Dataset entries:
----

/-- A load, unload or apply is in progress, or the PSQ is running, or one of its sites awaits its record (R485, BUSY). -/
def State.bundleBusy (s : State) (n : Nat) : Bool :=
  s.sec.job.isSome || s.psqRunning n || !(s.psq n).awaiting.isEmpty

/-- Whether bundles are loaded in the present state (R485, STATE). -/
def State.bundleState (s : State) : Bool :=
  (decide (s.dev = .ready) || decide (s.dev = .armed) || decide (s.dev = .run)) && s.flag .secCtl 0 SEC_STAT_ID_VALID

/-- Bytes of an object as the SEC reads them: what cannot be read is a free value. -/
def State.bundleBytes (s : State) (o : VsObj) (off len : Nat) : List Byte :=
  (List.range len).map fun i =>
    let a := o.phys (off + i)
    if s.vsPoison (a / 8) || (s.chFailed (vsChannel a) && s.vsWritten (a / 4096)) then BitVec.ofNat 8 (Config.freeNat (s.free + i))
    else s.vsByte a

/-! ### Responses -/

/-- SEC_LOAD_RESP. -/
def State.secLoadResp (s : State) (result detail : Nat) : State :=
  (s.put .secLoad 0 SEC_LOAD_RESP_RESULT result).put .secLoad 0 SEC_LOAD_RESP_DETAIL detail

/-- A load, unload or apply is refused (R485, R497). -/
def State.secRefused (s : State) (result detail : Nat) : State :=
  let s := ((s.secLoadResp result detail).int .secLoad 0 1).raiseOpen .secLoad 0 1 1
  if result = 9 then s.raiseOpen .secLoad 0 2 2 else if result = 13 then s.raiseOpen .secLoad 0 3 3 else s

/-- The SEC works on no bundle. -/
def State.secIdle (s : State) : State :=
  let s := { s with sec := { s.sec with job := none } }
  s.put .secLoad 0 SECL_STAT_LOADING 0

/-- A refusal after the apply phase has begun: everything written for the bundle is discarded (R485, R489). -/
def State.applyRefused (s : State) (n result detail : Nat) : State := ((s.leaveSealed n).secIdle).secRefused result detail

/-- The load in progress is aborted (R485, ABORTED). -/
def State.secAbort (s : State) : State :=
  match s.sec.job with
  | some j => s.applyRefused j.psq 18 0
  | none => s

/-! ### The apply phase -/

/-- How applying a part of a bundle ends: none, or RESULT and DETAIL. -/
abbrev Applied := State × Option (Nat × Nat)

/-- The bundle a PSQ holds, changed. -/
def State.setBundle (s : State) (n : Nat) (f : Bundle → Bundle) : State :=
  s.setPsq n { s.psq n with bundle := (s.psq n).bundle.map f }

/-- Pairs of words. -/
def pairWords : List Word → Option (List (Word × Word))
  | [] => some []
  | [_] => none
  | a :: b :: r => (pairWords r).map fun l => (a, b) :: l

/-- A register list is written in order (R484): an entry outside the set that `ok` gives ends the load with CONTENT of its section. -/
def applyList (ok : Nat → Bool) (write : State → Nat → Word → State) (sect bits : Nat) :
    State → List (Word × Word) → Applied
  | s, [] => (s, none)
  | s, e :: r =>
    let o := e.1.toNat % 2 ^ bits
    if o % 4 == 0 && ok o then applyList ok write sect bits (write s o e.2) r else (s, some (14, sect))

/-- The words of a section's plaintext; none where its bytes are no whole number of words. -/
def sectionWords (p : List Byte) : Option (List Word) := if p.length % 4 = 0 then some (wordsFrom (p.length / 4) p) else none

/-- A register list as a section's whole plaintext. -/
def State.applyListSection (s : State) (ok : Nat → Bool) (write : State → Nat → Word → State) (sect : Nat) (p : List Byte) : Applied :=
  match (sectionWords p).bind pairWords with
  | some l => applyList ok write sect 12 s l
  | none => (s, some (14, sect))

/-- A register of the PSQ page: a program register or a period. -/
def psqListWrite (n : Nat) (s : State) (o : Nat) (v : Word) : State :=
  if o < 0x800 then s.putProg n o v
  else
    let t := (o - 0x800) / 4
    (s.putAt .psq n PSQ_PERIOD_V t (bitsOf v 31 31)).putAt .psq n PSQ_PERIOD_PERIOD_M1 t (bitsOf v 15 0)

/-- A register of the APG page, its cursor windows among them. -/
def apgListWrite (n : Nat) (s : State) (o : Nat) (v : Word) : State :=
  if o = 0xE4 then s.scrAccess n (some v)
  else if o = 0xEC then s.topoAccess n (some v)
  else if o = 0xE0 ∨ o = 0xE8 then s.storeFields .apg n o v fun _ => true
  else apgRegisterWrite n o v s

/-- A register of the FRE page. -/
def freListWrite (n : Nat) (s : State) (o : Nat) (v : Word) : State := s.storeFields .fre n o v fun _ => true

/-- A register that CHAN writes on a channel: of its PEC page, or a level of its lane (R483). -/
def chanListWrite (k : Nat) (s : State) (o : Nat) (v : Word) : State :=
  let s := s.touchShadow (k / 32)
  if 0x1000 ≤ o then s.levelStore k ((o - 0x1000) / 4) (bitsOf v 19 0)
  else if 0x500 ≤ o ∧ o < 0x700 then
    let (t, w) := s.edgeAt k o
    s.setEdgeWord k t w (edgeMask w v)
  else
    let s := s.storeFields .pec k o v fun _ => true
    if o = 0x48 then s.clampWritten k else s

/-- The offsets that CHAN may write (R483). -/
def chanOk (o : Nat) : Bool :=
  o == 0x40 || o == 0x44 || o == 0x48 || o == 0x400 || within 0x500 0x6FC o || within 0x800 0x9FC o || within 0x1000 0x1014 o

/-- A channel takes the settings of its site pin and is sealed (R488). -/
def State.applyChannel (s : State) (n sect : Nat) (l : List (Word × Word)) (k : Nat) : Applied :=
  let r := applyList chanOk (chanListWrite k) sect 13 s l
  let s := (r.1.put .pec k PEC_STAT_SEALED 1).setPin k
    { r.1.pin k with sealedBy := (r.1.psq n).bundle.map fun b => (b.slot, b.debug, n) }
  (s.put .lde (k / 32) LDE_SEALED (s.fld .lde (k / 32) LDE_SEALED ||| 2 ^ (k % 32)), r.2)

/-- Every channel of a list takes the settings of one pin. -/
def State.applyChannels (s : State) (n sect : Nat) (l : List (Word × Word)) : List Nat → Applied
  | [] => (s, none)
  | k :: r =>
    match s.applyChannel n sect l k with
    | (s, none) => s.applyChannels n sect l r
    | e => e

/-- The pin records of CHAN; `fuel` is at least their number. -/
def State.applyChan (s : State) (n sect : Nat) (t : Template) (ws : List Word) : Nat → Applied
  | 0 => (s, none)
  | fuel + 1 =>
    match ws with
    | [] => (s, none)
    | h :: r =>
      let pin := bitsOf h 6 0
      let len := 2 * bitsOf h 31 16
      match pairWords (r.take len) with
      | some l =>
        if t.pins ≤ pin ∨ r.length < len then (s, some (14, sect))
        else
          let ks := (t.places.filterMap fun p => p.1[pin]?).filter fun k => !((s.pinPsq k).any fun m => m != n)
          match s.applyChannels n sect l ks with
          | (s, none) => s.applyChan n sect t (r.drop len) fuel
          | e => e
      | none => (s, some (14, sect))

/-- The runs of PAGES, as pages in run order: page number, PIN, and its bytes (R483); `fuel` is at least the number of runs. -/
def pageRuns (p : List Byte) : Nat → Option (List (Nat × Bool × List Byte))
  | 0 => if p.isEmpty then some [] else none
  | fuel + 1 =>
    if p.isEmpty then some []
    else
      let w := leAt p 0 4
      let k := leAt p 4 4
      if p.length < 8 + 65536 * k then none
      else
        (pageRuns (p.drop (8 + 65536 * k)) fuel).map fun l =>
          ((List.range k).map fun i => (w % 2 ^ 24 + i, bitAt w 31, subBytes p (8 + 65536 * i) 65536)) ++ l

/-- One page of the sealed object: written, mapped, and pinned where PIN says so (R486). -/
def State.applyPage (s : State) (n : Nat) (o : VsObj) (j : Nat) (x : Nat × Bool × List Byte) : State :=
  let s := s.objWrite o (65536 * j) x.2.2
  let s := s.setPte x.1 ⟨true, false, true, true, false, o.granules.getD j 0, 0⟩
  s.setBundle n fun b => { b with pages := b.pages ++ [x.1], pins := if x.2.1 then b.pins ++ [x.1] else b.pins }

/-- PAGES: one SEALED object holds every run (R486). A run that overlaps a mapped page, or another run, ends the load. -/
def State.applyPages (s : State) (n sect : Nat) (p : List Byte) : Applied :=
  match pageRuns p p.length with
  | none => (s, some (14, sect))
  | some l =>
    let vpns := l.map (·.1)
    if vpns.any (fun v => (s.pteAt v).v || decide (2 ^ 24 ≤ v)) || vpns.eraseDups.length != vpns.length then (s, some (14, sect))
    else
      match s.allocObject .sealedObj l.length with
      | (s, .inr _) => (s, some (15, 0))
      | (s, .inl h) =>
        let s := s.setBundle n fun b => { b with handle := h }
        match s.objAt h with
        | some o => (l.zipIdx.foldl (fun s x => s.applyPage n o x.2 x.1) s, none)
        | none => (s, some (15, 0))

/-- UCODE goes through the checks of an MCE load from source 0 (R249, R486); an image of another key slot is no content of this bundle. -/
def State.applyUcode (s : State) (n sect slot : Nat) (p : List Byte) : Applied :=
  let h := userShape
  let ws := wordsFrom h.total p
  if p.length ≠ 4 * h.total ∨ bitsOf (ws.getD 1 0) 2 0 ≠ slot then (s, some (14, sect))
  else
    let r := s.imageResult h ws
    if r.1 = 1 then ((s.putImage n h ws).mceResp n 1 0, none)
    else (s.mceResp n r.1 r.2, some (16, r.1))

/-- The records of OVL: placement, and 4,096 bytes; none where one names no placement or bytes are left over. -/
def ovlRecords (places : Nat) (p : List Byte) : Nat → Option (List (Nat × List Byte))
  | 0 => if p.isEmpty then some [] else none
  | fuel + 1 =>
    if p.isEmpty then some []
    else if p.length < 4100 ∨ places ≤ leAt p 0 4 then none
    else (ovlRecords places (p.drop 4100) fuel).map fun l => (leAt p 0 4, subBytes p 4 4096) :: l

/-- A section's plaintext is written where its type says (R483, R484). -/
def State.applyPlain (s : State) (n sect type slot : Nat) (t : Template) (p : List Byte) : Applied :=
  match type with
  | 1 => s.applyPages n sect p
  | 2 => s.applyListSection (fun o => within 0x40 0x58 o || within 0x800 0xBFC o) (psqListWrite n) sect p
  | 3 => s.applyUcode n sect slot p
  | 4 => s.applyListSection (fun o => within 0x40 0xEC o || within 0x800 0xFFC o) (apgListWrite n) sect p
  | 5 =>
    match sectionWords p with
    | some ws => s.applyChan n sect t ws ws.length
    | none => (s, some (14, sect))
  | 6 =>
    s.applyListSection (fun o => within 0x40 0x48 o || within 0x68 0x70 o || within 0x100 0x17C o || within 0x400 0x7FC o)
      (freListWrite n) sect p
  | _ =>
    match ovlRecords t.places.length p p.length with
    | some l => (s.setBundle n fun b => { b with ovl := l }, none)
    | none => (s, some (14, sect))

/-- Section `i` is opened with CK and applied (R483). -/
def State.applySection (s : State) (n : Nat) (b ck : List Byte) (t : Template) (i : Nat) : Applied :=
  let a := sectAt b i
  match Config.gcmOpen ck (subBytes b (a + 0xC) 12) (b.take 512 ++ subBytes b a 4) (subBytes b (sectOff b i) (sectLen b i))
      (subBytes b (a + 0x18) 16) with
  | none => (s, some (13, i))
  | some p => s.applyPlain n i (sectType b i) (bunSlot b) t p

/-- The sections of a list, in order. -/
def State.applySections (s : State) (n : Nat) (b ck : List Byte) (t : Template) : List Nat → Applied
  | [] => (s, none)
  | i :: r =>
    match s.applySection n b ck t i with
    | (s, none) => s.applySections n b ck t r
    | e => e

/-- A bundle as its header gives it, before its sections are applied. -/
def bundleOf (b : List Byte) : Bundle where
  digest := Config.sha384 b
  slot := bunSlot b
  debug := bitAt (bunFlags b) 2
  enc := bitAt (bunFlags b) 1
  counter := bunCounter b
  template := bunTemplate b
  version := bunVersion b
  handle := 0
  pages := []
  pins := []
  ovl := []

/-- The apply phase (R486): the present program ends, the sections are written, ENC and ENC_SLOT are set, and the PSQ's LOAD begins. -/
def State.applyBundle (s : State) (n : Nat) (b ck : List Byte) (t : Template) : State :=
  let s := s.endProgram n
  let bun := bundleOf b
  let s := s.setPsq n { s.psq n with bundle := some bun }
  match s.applySections n b ck t (List.range (bunSects b)) with
  | (s, some (r, d)) => s.applyRefused n r d
  | (s, none) =>
    let s := (s.put .fre n FRE_CFG_ENC (bit bun.enc)).put .fre n FRE_CFG_ENC_SLOT bun.slot
    let s := { s with sec := { s.sec with job := some ⟨n, bun, bitAt (bunFlags b) 0⟩ } }
    ((s.put .secLoad 0 SECL_STAT_LOADING 1).put .secLoad 0 SECL_STAT_LOAD_PSQ n).loadPsq n

/-- A bundle that is there is checked and applied (R485, R486). -/
def State.takeBundle (s : State) (n : Nat) (o : VsObj) (off len : Nat) : State :=
  let b := s.bundleBytes o off len
  let s := { s with free := s.free + len }
  match formatBad b with
  | some d => (s.secRefused 6 (d.getD s.freeVal)).drawn
  | none =>
    match s.bundleBad n b, s.template (bunTemplate b), (ownWrap b).bind (contentKey b) with
    | some (r, d), _, _ => s.secRefused r d
    | none, some t, some ck => s.applyBundle n b ck t
    | none, _, _ => s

----

WHAT YOU SHOULD DO: Look above for the line holding "def psqListWrite (n" and the line holding "r.1.pin k with", then output exactly those two lines and every line between them, nothing more.

EXPECTED ANSWER:
def psqListWrite (n : Nat) (s : State) (o : Nat) (v : Word) : State :=
  if o < 0x800 then s.putProg n o v
  else
    let t := (o - 0x800) / 4
    (s.putAt .psq n PSQ_PERIOD_V t (bitsOf v 31 31)).putAt .psq n PSQ_PERIOD_PERIOD_M1 t (bitsOf v 15 0)

/-- A register of the APG page, its cursor windows among them. -/
def apgListWrite (n : Nat) (s : State) (o : Nat) (v : Word) : State :=
  if o = 0xE4 then s.scrAccess n (some v)
  else if o = 0xEC then s.topoAccess n (some v)
  else if o = 0xE0 ∨ o = 0xE8 then s.storeFields .apg n o v fun _ => true
  else apgRegisterWrite n o v s

/-- A register of the FRE page. -/
def freListWrite (n : Nat) (s : State) (o : Nat) (v : Word) : State := s.storeFields .fre n o v fun _ => true

/-- A register that CHAN writes on a channel: of its PEC page, or a level of its lane (R483). -/
def chanListWrite (k : Nat) (s : State) (o : Nat) (v : Word) : State :=
  let s := s.touchShadow (k / 32)
  if 0x1000 ≤ o then s.levelStore k ((o - 0x1000) / 4) (bitsOf v 19 0)
  else if 0x500 ≤ o ∧ o < 0x700 then
    let (t, w) := s.edgeAt k o
    s.setEdgeWord k t w (edgeMask w v)
  else
    let s := s.storeFields .pec k o v fun _ => true
    if o = 0x48 then s.clampWritten k else s

/-- The offsets that CHAN may write (R483). -/
def chanOk (o : Nat) : Bool :=
  o == 0x40 || o == 0x44 || o == 0x48 || o == 0x400 || within 0x500 0x6FC o || within 0x800 0x9FC o || within 0x1000 0x1014 o

/-- A channel takes the settings of its site pin and is sealed (R488). -/
def State.applyChannel (s : State) (n sect : Nat) (l : List (Word × Word)) (k : Nat) : Applied :=
  let r := applyList chanOk (chanListWrite k) sect 13 s l
  let s := (r.1.put .pec k PEC_STAT_SEALED 1).setPin k
    { r.1.pin k with sealedBy := (r.1.psq n).bundle.map fun b => (b.slot, b.debug, n) }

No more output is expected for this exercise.